• **Problem details**: From the first line to the last, write out the records below exactly as they appear.

Top of Dataset

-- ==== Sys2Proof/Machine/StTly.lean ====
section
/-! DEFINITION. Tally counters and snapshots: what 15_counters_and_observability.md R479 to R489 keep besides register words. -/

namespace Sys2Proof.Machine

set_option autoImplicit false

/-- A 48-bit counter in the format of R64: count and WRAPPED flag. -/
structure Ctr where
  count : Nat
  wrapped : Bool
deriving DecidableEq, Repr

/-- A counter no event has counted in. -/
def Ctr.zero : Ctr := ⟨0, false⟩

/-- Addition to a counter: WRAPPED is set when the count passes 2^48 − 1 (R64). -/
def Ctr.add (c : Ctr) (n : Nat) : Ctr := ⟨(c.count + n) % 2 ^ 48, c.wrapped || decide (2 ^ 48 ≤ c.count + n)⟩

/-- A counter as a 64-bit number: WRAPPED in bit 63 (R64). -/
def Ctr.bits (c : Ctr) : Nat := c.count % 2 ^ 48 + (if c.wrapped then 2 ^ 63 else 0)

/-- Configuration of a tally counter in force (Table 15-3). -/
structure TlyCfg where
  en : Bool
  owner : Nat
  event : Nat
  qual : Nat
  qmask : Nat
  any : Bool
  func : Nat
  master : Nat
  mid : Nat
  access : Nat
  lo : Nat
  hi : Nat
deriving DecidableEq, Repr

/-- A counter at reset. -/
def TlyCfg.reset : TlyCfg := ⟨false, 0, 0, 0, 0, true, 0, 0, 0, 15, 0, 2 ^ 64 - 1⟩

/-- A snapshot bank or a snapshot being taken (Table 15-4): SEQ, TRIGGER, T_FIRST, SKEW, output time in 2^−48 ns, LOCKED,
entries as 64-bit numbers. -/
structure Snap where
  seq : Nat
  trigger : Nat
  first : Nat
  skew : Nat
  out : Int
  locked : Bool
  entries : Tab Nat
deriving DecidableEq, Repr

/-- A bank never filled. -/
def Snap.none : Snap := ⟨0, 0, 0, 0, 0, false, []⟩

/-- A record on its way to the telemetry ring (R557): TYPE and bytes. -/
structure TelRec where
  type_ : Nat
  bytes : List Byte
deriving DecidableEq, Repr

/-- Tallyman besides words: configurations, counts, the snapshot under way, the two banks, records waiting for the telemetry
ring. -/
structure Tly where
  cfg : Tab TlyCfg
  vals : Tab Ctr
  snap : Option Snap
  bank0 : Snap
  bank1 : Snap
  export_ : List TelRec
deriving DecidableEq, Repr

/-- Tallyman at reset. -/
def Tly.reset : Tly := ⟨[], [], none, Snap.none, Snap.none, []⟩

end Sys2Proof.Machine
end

Bottom of Dataset

• **Result**:
-- ==== Sys2Proof/Machine/StTly.lean ====
section
/-! DEFINITION. Tally counters and snapshots: what 15_counters_and_observability.md R479 to R489 keep besides register words. -/

namespace Sys2Proof.Machine

set_option autoImplicit false

/-- A 48-bit counter in the format of R64: count and WRAPPED flag. -/
structure Ctr where
  count : Nat
  wrapped : Bool
deriving DecidableEq, Repr

/-- A counter no event has counted in. -/
def Ctr.zero : Ctr := ⟨0, false⟩

/-- Addition to a counter: WRAPPED is set when the count passes 2^48 − 1 (R64). -/
def Ctr.add (c : Ctr) (n : Nat) : Ctr := ⟨(c.count + n) % 2 ^ 48, c.wrapped || decide (2 ^ 48 ≤ c.count + n)⟩

/-- A counter as a 64-bit number: WRAPPED in bit 63 (R64). -/
def Ctr.bits (c : Ctr) : Nat := c.count % 2 ^ 48 + (if c.wrapped then 2 ^ 63 else 0)

/-- Configuration of a tally counter in force (Table 15-3). -/
structure TlyCfg where
  en : Bool
  owner : Nat
  event : Nat
  qual : Nat
  qmask : Nat
  any : Bool
  func : Nat
  master : Nat
  mid : Nat
  access : Nat
  lo : Nat
  hi : Nat
deriving DecidableEq, Repr

/-- A counter at reset. -/
def TlyCfg.reset : TlyCfg := ⟨false, 0, 0, 0, 0, true, 0, 0, 0, 15, 0, 2 ^ 64 - 1⟩

/-- A snapshot bank or a snapshot being taken (Table 15-4): SEQ, TRIGGER, T_FIRST, SKEW, output time in 2^−48 ns, LOCKED,
entries as 64-bit numbers. -/
structure Snap where
  seq : Nat
  trigger : Nat
  first : Nat
  skew : Nat
  out : Int
  locked : Bool
  entries : Tab Nat
deriving DecidableEq, Repr

/-- A bank never filled. -/
def Snap.none : Snap := ⟨0, 0, 0, 0, 0, false, []⟩

/-- A record on its way to the telemetry ring (R557): TYPE and bytes. -/
structure TelRec where
  type_ : Nat
  bytes : List Byte
deriving DecidableEq, Repr

/-- Tallyman besides words: configurations, counts, the snapshot under way, the two banks, records waiting for the telemetry
ring. -/
structure Tly where
  cfg : Tab TlyCfg
  vals : Tab Ctr
  snap : Option Snap
  bank0 : Snap
  bank1 : Snap
  export_ : List TelRec
deriving DecidableEq, Repr

/-- Tallyman at reset. -/
def Tly.reset : Tly := ⟨[], [], none, Snap.none, Snap.none, []⟩

end Sys2Proof.Machine
end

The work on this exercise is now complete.